Сегодня умер мой сын. Ровно 5 лет назад. И сегодня я хотела бы рассказать, насколько мы больны.
После смерти Максима я потеряла смысл жизни. Я не понимала, что происходит, не знала какое время суток, мое тело существовало, но меня в нем не было. Так продолжалось несколько дней, пока я не выплеснула часть своей боли на бумагу — пока не написала свой рассказ, который не смогла дописать до конца. Рассказ я прочитала на похоронах — 16 ноября, и мои родственники попросили его опубликовать.
С тех пор вы меня знаете. Случилась огромная история, много дел сделано, но не сделано главное — я не смогла сломать черствость и безразличие в тех, кто сообщает родителям о смерти детей.

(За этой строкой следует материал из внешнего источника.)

/-- The start of a work touches neither the image register nor the image shown. -/
theorem dispStart_images (w : DispWork) : (s.dispStart w).disp.image = s.disp.image ∧ (s.dispStart w).disp.shown = s.disp.shown := by
  unfold State.dispStart
  dsimp only
  split
  · rw [show (State.ev55 _ 3).disp = _ from State.raise_disp]
    exact ⟨rfl, rfl⟩
  · split
    · rw [firstFrame_images.1, firstFrame_images.2]
      exact ⟨rfl, rfl⟩
    · exact ⟨rfl, rfl⟩

/-! ### The requests -/

theorem requestUpdate_waits (waits : s.disp.busy = true ∨ s.disp.restartAt.isSome = true) :
    s.requestUpdate = s.setDisp (fun d => { d with pendUpdate := true }) := if_pos waits

theorem idle_not {d : Disp} (idle : d.busy = false) (here : d.restartAt = none) : ¬ (d.busy = true ∨ d.restartAt.isSome = true) := by
  rw [idle, here]
  simp

theorem requestUpdate_starts (idle : s.disp.busy = false) (here : s.disp.restartAt = none) (clean : s.disp.dirty = false) :
    s.requestUpdate = s.dispStart .update := by
  unfold State.requestUpdate
  rw [if_neg (idle_not idle here), if_neg (by rw [clean]; exact Bool.noConfusion)]

/-- A request for an update touches neither the image register nor the image shown. -/
theorem requestUpdate_images : s.requestUpdate.disp.image = s.disp.image ∧ s.requestUpdate.disp.shown = s.disp.shown := by
  unfold State.requestUpdate
  split
  · exact ⟨rfl, rfl⟩
  · split
    · dsimp only
      split
      · exact dispStart_images _
      · exact ⟨rfl, rfl⟩
    · exact dispStart_images _

theorem requestClear_waits (waits : s.disp.busy = true ∨ s.disp.restartAt.isSome = true ∨ s.clearable = false) :
    s.requestClear = s.setDisp (fun d => { d with pendClear := true }) := if_pos waits

theorem requestClear_starts (idle : s.disp.busy = false) (here : s.disp.restartAt = none) (clearable : s.clearable = true) :
    s.requestClear = s.dispStart .clear := if_neg (by rw [idle, here, clearable]; simp)

theorem requestOff_waits (waits : s.disp.busy = true ∨ s.disp.restartAt.isSome = true) :
    s.requestOff = s.setDisp (fun d => { d with pendOff := true, pendUpdate := false }) := if_pos waits

theorem mainAbove_congr (same : t.disp.balance = s.disp.balance) (n : Nat) : t.mainAbove n = s.mainAbove n := by
  unfold State.mainAbove
  rw [same]

/-- With no segment above half the limit, a power-off discharges at once (R404). -/
theorem requestOff_discharges (idle : s.disp.busy = false) (here : s.disp.restartAt = none)
    (low : s.mainAbove (s.cfg oDcLimit / 2) = false) : s.requestOff = s.setDisp (fun d => { d with
      pendUpdate := false, pendOff := false, st := .discharging, work := .discharge, pumps := true, offStep := 2 }) := by
  unfold State.requestOff State.dispDischarge
  rw [if_neg (idle_not idle here)]
  extract_lets marked balanced
  have same : marked.mainAbove (marked.cfg oDcLimit / 2) = s.mainAbove (s.cfg oDcLimit / 2) := mainAbove_congr rfl _
  rw [if_neg (by rw [same, low]; exact fun high => Bool.noConfusion high.1)]
  rfl

theorem wDisp_update : s.wDisp 1 = (s.answer stOk).keepAns State.requestUpdate := by
  unfold State.wDisp
  rw [if_pos rfl]

theorem wDisp_clear : s.wDisp 2 = (s.answer stOk).keepAns State.requestClear := by
  unfold State.wDisp
  rw [if_neg (by decide), if_pos rfl]

theorem wDisp_off : s.wDisp 3 = (s.answer stOk).keepAns State.requestOff := by
  unfold State.wDisp
  rw [if_neg (by decide), if_neg (by decide), if_pos rfl]

theorem clearable_congr (pwr : t.pwr = s.pwr) (disp : t.disp = s.disp) : t.clearable = s.clearable := by
  unfold State.clearable
  rw [pwr, disp]

theorem wf_congr (cfg : ∀ k, t.cfg k = s.cfg k) (n : Nat) : t.wf n = s.wf n := congrArg (le 36) (cfg _)

theorem keepAns_disp (f : State → State) : (s.keepAns f).disp = (f s).disp := rfl

theorem keepAns_ports (f : State → State) : (s.keepAns f).ports = (f s).ports := rfl

theorem keepAns_dict (f : State → State) : (s.keepAns f).dict = (f s).dict := rfl

theorem keepAns_ans (f : State → State) : (s.keepAns f).ans = s.ans := rfl

theorem Delivered.disp (d : Delivered s t) : t.disp = s.disp := d.only.disp rfl

/-! ### The selvedge -/

/-- A segment other than SEG89 takes a target without more (R406). -/
theorem selvTarget_plain {i : Nat} {b : Bool} (other : i ≠ 1) : s.selvTarget i b = s.setSelv i (fun x => { x with target := b }) := by
  unfold State.selvTarget
  dsimp only
  split
  · exact if_neg (fun h => other h.1)
  · rfl

theorem setSelv_get (wf : KMap.wf s.disp.selv = true) (i j : Nat) (f : Selv → Selv) :
    KMap.get (s.setSelv i f).disp.selv j = if j = i then f (KMap.get s.disp.selv i) else KMap.get s.disp.selv j := by
  unfold State.setSelv State.setDisp
  exact KMap.get_upd wf i f j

За полгода до смерти Максюши моя сводная сестра потеряла сына (внутриутробная смерть за день до родов), и она мне рассказала КАК в Европе обращаются в таком случае с родителями. Я была поражена чуткости, такту и бережному отношению медработников.
Но это у них… У них есть специальные комнаты в больницах, где родители могут переодеть малыша, покачать его на руках в последний раз, ПОЦЕЛОВАТЬ свое дитя… Они могут отпустить его.
Формат этого отношения задает международный фонд SANDS (рекомендую погуглить), в России их нет.
Как было со мной:
Утром 12 ноября нас с мужем пригласили к 12:00 на консилиум, с нами говорили и вешали лапшу на уши… Но нас не пустили к сыну после консилиума, который проходил в соседней комнате от реанимационной палаты. Меня буквально под руки выводили из отделения. Выставив нас за дверь, нам сказали, что часы приема как обычно, уходите…. Но мы не ушли.
Мы стояли перед дверью, выслушивая ворчание медперсонала о том, что мы мешаем всем. Я помню то ощущение вакуума — ни боли, ни страдания, просто вакуум. И я в нем… просто жду, как окуклившаяся гусеница. Прошло 2 часа, к нам вышел зав. реанимацией… Ну как вышел… Он выглянул из-за двери и сказал:
— Уезжайте отсюда, вам здесь делать нечего, ваш сын умер.
И всё. И точка.
Я вышла из оцепенения и услышала издалека свой голос:
— Но как…? …Вы же говорили… врачи же видели его… почему умер?… как это возможно?!
— Уезжайте, вы мешаете остальным.
— Но можно его увидеть? Попрощаться хотя бы?!
— Получите тело из морга и попрощаетесь!
И закрыл дверь на замок.
И тут первый провал в памяти — не помню, что именно произошло, но, говорят, я пинала дверь реанимации ногами и кричала, чтобы меня пустили к сыну, что я не уйду, пока не увижу его.
Дверь открылась и мне сделали строгий выговор, пообещали вызвать охрану и вывести меня из больницы насильно.
Не знаю как, но я уговорила врача отвести нас к Максюше.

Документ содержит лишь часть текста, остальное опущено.